To the National Assembly
- Ratify the Optional Protocol to the Convention against Torture and other Cruel, Inhuman or Degrading Treatment or Punishment, and implement the Protocol through establishing an independent national body to carry out regular and ad hoc unannounced visits to all places of detention.
To the Ghanaian and Liberian Governments
- Arrest and prosecute or extradite individuals against whom there is an international arrest warrant based on evidence linking the person to grave crimes committed during the post-election crisis or to the recent attacks within Côte d’Ivoire, taking into account the Ivorian authorities’ compliance with the UN Convention against Torture.
To European Union Member States
- In line with the Guidelines to EU Policy towards Third Countries on Torture and Other Cruel, Inhuman or Degrading Treatment or Punishment, EU member states should, through private démarches and public statements, urge Ivorian authorities to take effective measures against torture and ill-treatment, bring all those responsible for torture and ill-treatment to justice, and provide redress to victims.
- Condition parts of the development aid targeted for security sector reform to the government taking rapid steps to address gaps in compliance with international human rights law regarding detention conditions, particularly torture and inhuman treatment.
To the United States and the UN Operation in Côte d’Ivoire (UNOCI)
- Speak out publicly on the Ivorian government’s need to respond to security threats through measures that correspond to international standards on arrests and the treatment of detainees. Stress that continued abuses by security forces against certain populations will only further the divisions that threaten Côte d’Ivoire’s ability to move out of its decade of grave human rights abuses.
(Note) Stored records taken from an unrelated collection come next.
-- ==== Sys2Proof/Certificates/Slice0/Obligations.lean ====
section
/-! DEFINITION. Certificates/Slice0/Obligations.lean: the statements for the provers. -/

open Sys2Proof Sys2Proof.Machine


/-! ## The machine -/

/-- A command at the front of the queue is executed on the state with the queue's rest. -/
def Obligations.StepRunsFrontCommand : Prop :=
  ∀ (c : Instr) (s : State) (rest : List Instr), s.pending = c :: rest → step s = exec c { s with pending := rest }

/-- A command that answers leaves the rest of the queue as it stood. On an empty queue the module idles: 1 ns passes, and no more than to the
next instant that time alone brings (the model's choice, log 5); where no core issues and no notice is due, nothing else changes.
R76, R77: a bundle word with one slot in use gives the instruction of the slot's `OP` with D, A, B and `IMM` at their bits, and the long-immediate
form gives `LI` with its 60 bits.
R78: a bundle word with a reserved bit set, with an opcode that is not assigned, or with a bit set in a slot it does not use gives no bundle.
R78, R79: on an empty queue a core that executes a frame issues the bundle at its program counter, as the slot's command does; a word that gives
no bundle is an `ILLEGAL_BUNDLE` fault (that a core issues at every idle step is the model's choice, log 68). -/
def Obligations.QueueAndIdleStep : Prop :=
  (∀ (c : Instr) (s t : State), exec c s = .next t → t.pending = s.pending)
  ∧ (∀ s : State, s.pending = [] →
      let now := max s.hw.time.now (min (s.hw.time.now + 1) (horizon s.hw))
      let later : State := { s with hw := { s.hw with time := { s.hw.time with now := now } } }
      coresAct later.hw = false → noticesDue later.hw = false → step s = .next later)
  ∧ (∀ (core : BitVec 8) (d a b : BitVec 5) (imm : BitVec 9) (op : Fin 64),
      let sl : Slot := ⟨core, false, d, a, b, imm⟩
      let x := op.val + 2 ^ 6 * d.toNat + 2 ^ 11 * a.toNat + 2 ^ 16 * b.toNat + 2 ^ 21 * imm.toNat
      decodeBundle core.toNat (1 + 2 ^ 8 * x) = (scalarCode sl op.val).map (fun i => [i])
      ∧ decodeBundle core.toNat (2 + 2 ^ 38 * x) = (vectorCode sl op.val).map (fun i => [i])
      ∧ decodeBundle core.toNat (4 + 2 ^ 68 * x) = (matrixCode sl op.val).map (fun i => [i])
      ∧ decodeBundle core.toNat (8 + 2 ^ 98 * x) = (moveCode sl op.val).map (fun i => [i])
      ∧ (∀ long : BitVec 60,
          decodeBundle core.toNat (1 + 2 ^ 4 + 2 ^ 8 * (0x18 + 2 ^ 6 * d.toNat) + 2 ^ 68 * long.toNat)
            = some [.li ⟨core, false, d, 0, 0, 0⟩ long]))
  ∧ (∀ core v : Nat,
      (v / 2 ^ 5 % 8 ≠ 0 → decodeBundle core v = none)
      ∧ (v % 2 = 0 → v / 2 ^ 4 % 2 = 0 → v / 2 ^ 8 % 2 ^ 30 ≠ 0 → decodeBundle core v = none)
      ∧ (v % 2 = 1 → v / 2 ^ 4 % 2 = 0 → (∀ sl, scalarCode sl (v / 2 ^ 8 % 64) = none) → decodeBundle core v = none))
  ∧ (∀ (s : State) (core : Nat), s.pending = [] →
      let later : State := { s with hw := idle s.hw }
      let key := bundleKey later.hw core
      noticesDue later.hw = false → issuingCores later.hw = [core] → (beginWork later).good key 16 →
      (decodeBundle core ((beginWork later).num key 16) = none →
        step s = run later (coreFault core 0x01 0 (coreOf later.hw core).r.pc 0 false))
      ∧ (∀ i x, decodeBundle core ((beginWork later).num key 16) = some [i] → slotOf i = some x → x.sl.core.toNat = core →
          Sole later.hw x.sl → step s = exec i later))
- Discuss with the Ivorian government the importance of ensuring complete access at all sites to detention monitors, including for unannounced, ad hoc visits and to speak individually with detainees in a confidential location. In particular, press for the involvement in detention monitoring of Ivorian organizations, several of whom have historically worked extensively on prison conditions.
- Assist the Ivorian government in making it standard practice at all detention sites to keep a full list of those who are or have been detained, and the date on which the lawful authority to detain them expires.
- Condition parts of assistance to the Ivorian government on its taking rapid steps to address gaps in compliance with international human rights law regarding detention conditions, particularly torture and inhuman treatment. For the United States in particular, ensure that no security assistance is provided unless a thorough vetting guarantees that all units meet the requirements of the Leahy Law, including that Ivorian authorities demonstrate the will and capacity to take effective measures to hold accountable soldiers implicated in serious crimes.
- Work closely with the Ivorian, Liberian, and Ghanaian governments to ensure better information sharing, monitoring, and coordination regarding the arrest and prosecution of people implicated in serious crimes during the Ivorian post-election crisis and in the more recent attacks within Côte d’Ivoire.